Type out every line of the data again, exactly.

» **Provided entries**
────

-- ==== Sys2Proof/Laws/State.lean ====
section
/-! SUPPORT. What each named update of the state leaves: one lemma per update and field, true by rfl. -/

namespace Sys2Proof.Machine

/-! ### rgSet -/
@[simp] theorem rgSet_now (v : Vol) (a : Nat) (w : Word) : (rgSet v a w).now = v.now := rfl
@[simp] theorem rgSet_free (v : Vol) (a : Nat) (w : Word) : (rgSet v a w).free = v.free := rfl
@[simp] theorem rgSet_rwoUsed (v : Vol) (a : Nat) (w : Word) : (rgSet v a w).rwoUsed = v.rwoUsed := rfl
@[simp] theorem rgSet_resetting (v : Vol) (a : Nat) (w : Word) : (rgSet v a w).resetting = v.resetting := rfl
@[simp] theorem rgSet_ans (v : Vol) (a : Nat) (w : Word) : (rgSet v a w).ans = v.ans := rfl
@[simp] theorem rgSet_sram (v : Vol) (a : Nat) (w : Word) : (rgSet v a w).sram = v.sram := rfl
@[simp] theorem rgSet_sramErr (v : Vol) (a : Nat) (w : Word) : (rgSet v a w).sramErr = v.sramErr := rfl
@[simp] theorem rgSet_parked (v : Vol) (a : Nat) (w : Word) : (rgSet v a w).parked = v.parked := rfl
@[simp] theorem rgSet_stuck (v : Vol) (a : Nat) (w : Word) : (rgSet v a w).stuck = v.stuck := rfl
@[simp] theorem rgSet_mtx (v : Vol) (a : Nat) (w : Word) : (rgSet v a w).mtx = v.mtx := rfl
@[simp] theorem rgSet_tick (v : Vol) (a : Nat) (w : Word) : (rgSet v a w).tick = v.tick := rfl
@[simp] theorem rgSet_tally (v : Vol) (a : Nat) (w : Word) : (rgSet v a w).tally = v.tally := rfl
@[simp] theorem rgSet_outs (v : Vol) (a : Nat) (w : Word) : (rgSet v a w).outs = v.outs := rfl
@[simp] theorem rgSet_mea (v : Vol) (a : Nat) (w : Word) : (rgSet v a w).mea = v.mea := rfl
@[simp] theorem rgSet_sys (v : Vol) (a : Nat) (w : Word) : (rgSet v a w).sys = v.sys := rfl
@[simp] theorem rgSet_dma (v : Vol) (a : Nat) (w : Word) : (rgSet v a w).dma = v.dma := rfl
@[simp] theorem rgSet_eth (v : Vol) (a : Nat) (w : Word) : (rgSet v a w).eth = v.eth := rfl
@[simp] theorem rgSet_ptp (v : Vol) (a : Nat) (w : Word) : (rgSet v a w).ptp = v.ptp := rfl
@[simp] theorem rgSet_can (v : Vol) (a : Nat) (w : Word) : (rgSet v a w).can = v.can := rfl
@[simp] theorem rgSet_hsp (v : Vol) (a : Nat) (w : Word) : (rgSet v a w).hsp = v.hsp := rfl
@[simp] theorem rgSet_svc (v : Vol) (a : Nat) (w : Word) : (rgSet v a w).svc = v.svc := rfl
@[simp] theorem rgSet_jtag (v : Vol) (a : Nat) (w : Word) : (rgSet v a w).jtag = v.jtag := rfl
@[simp] theorem rgSet_cores (v : Vol) (a : Nat) (w : Word) : (rgSet v a w).cores = v.cores := rfl
@[simp] theorem rgSet_yok (v : Vol) (a : Nat) (w : Word) : (rgSet v a w).yok = v.yok := rfl
@[simp] theorem rgSet_ldg (v : Vol) (a : Nat) (w : Word) : (rgSet v a w).ldg = v.ldg := rfl
@[simp] theorem rgSet_lks (v : Vol) (a : Nat) (w : Word) : (rgSet v a w).lks = v.lks := rfl
@[simp] theorem rgSet_whs (v : Vol) (a : Nat) (w : Word) : (rgSet v a w).whs = v.whs := rfl
@[simp] theorem rgSet_flc (v : Vol) (a : Nat) (w : Word) : (rgSet v a w).flc = v.flc := rfl
@[simp] theorem rgSet_nand (v : Vol) (a : Nat) (w : Word) : (rgSet v a w).nand = v.nand := rfl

────

» **Solution to this problem**
-- ==== Sys2Proof/Laws/State.lean ====
section
/-! SUPPORT. What each named update of the state leaves: one lemma per update and field, true by rfl. -/

namespace Sys2Proof.Machine

/-! ### rgSet -/
@[simp] theorem rgSet_now (v : Vol) (a : Nat) (w : Word) : (rgSet v a w).now = v.now := rfl
@[simp] theorem rgSet_free (v : Vol) (a : Nat) (w : Word) : (rgSet v a w).free = v.free := rfl
@[simp] theorem rgSet_rwoUsed (v : Vol) (a : Nat) (w : Word) : (rgSet v a w).rwoUsed = v.rwoUsed := rfl
@[simp] theorem rgSet_resetting (v : Vol) (a : Nat) (w : Word) : (rgSet v a w).resetting = v.resetting := rfl
@[simp] theorem rgSet_ans (v : Vol) (a : Nat) (w : Word) : (rgSet v a w).ans = v.ans := rfl
@[simp] theorem rgSet_sram (v : Vol) (a : Nat) (w : Word) : (rgSet v a w).sram = v.sram := rfl
@[simp] theorem rgSet_sramErr (v : Vol) (a : Nat) (w : Word) : (rgSet v a w).sramErr = v.sramErr := rfl
@[simp] theorem rgSet_parked (v : Vol) (a : Nat) (w : Word) : (rgSet v a w).parked = v.parked := rfl
@[simp] theorem rgSet_stuck (v : Vol) (a : Nat) (w : Word) : (rgSet v a w).stuck = v.stuck := rfl
@[simp] theorem rgSet_mtx (v : Vol) (a : Nat) (w : Word) : (rgSet v a w).mtx = v.mtx := rfl
@[simp] theorem rgSet_tick (v : Vol) (a : Nat) (w : Word) : (rgSet v a w).tick = v.tick := rfl
@[simp] theorem rgSet_tally (v : Vol) (a : Nat) (w : Word) : (rgSet v a w).tally = v.tally := rfl
@[simp] theorem rgSet_outs (v : Vol) (a : Nat) (w : Word) : (rgSet v a w).outs = v.outs := rfl
@[simp] theorem rgSet_mea (v : Vol) (a : Nat) (w : Word) : (rgSet v a w).mea = v.mea := rfl
@[simp] theorem rgSet_sys (v : Vol) (a : Nat) (w : Word) : (rgSet v a w).sys = v.sys := rfl
@[simp] theorem rgSet_dma (v : Vol) (a : Nat) (w : Word) : (rgSet v a w).dma = v.dma := rfl
@[simp] theorem rgSet_eth (v : Vol) (a : Nat) (w : Word) : (rgSet v a w).eth = v.eth := rfl
@[simp] theorem rgSet_ptp (v : Vol) (a : Nat) (w : Word) : (rgSet v a w).ptp = v.ptp := rfl
@[simp] theorem rgSet_can (v : Vol) (a : Nat) (w : Word) : (rgSet v a w).can = v.can := rfl
@[simp] theorem rgSet_hsp (v : Vol) (a : Nat) (w : Word) : (rgSet v a w).hsp = v.hsp := rfl
@[simp] theorem rgSet_svc (v : Vol) (a : Nat) (w : Word) : (rgSet v a w).svc = v.svc := rfl
@[simp] theorem rgSet_jtag (v : Vol) (a : Nat) (w : Word) : (rgSet v a w).jtag = v.jtag := rfl
@[simp] theorem rgSet_cores (v : Vol) (a : Nat) (w : Word) : (rgSet v a w).cores = v.cores := rfl
@[simp] theorem rgSet_yok (v : Vol) (a : Nat) (w : Word) : (rgSet v a w).yok = v.yok := rfl
@[simp] theorem rgSet_ldg (v : Vol) (a : Nat) (w : Word) : (rgSet v a w).ldg = v.ldg := rfl
@[simp] theorem rgSet_lks (v : Vol) (a : Nat) (w : Word) : (rgSet v a w).lks = v.lks := rfl
@[simp] theorem rgSet_whs (v : Vol) (a : Nat) (w : Word) : (rgSet v a w).whs = v.whs := rfl
@[simp] theorem rgSet_flc (v : Vol) (a : Nat) (w : Word) : (rgSet v a w).flc = v.flc := rfl
@[simp] theorem rgSet_nand (v : Vol) (a : Nat) (w : Word) : (rgSet v a w).nand = v.nand := rfl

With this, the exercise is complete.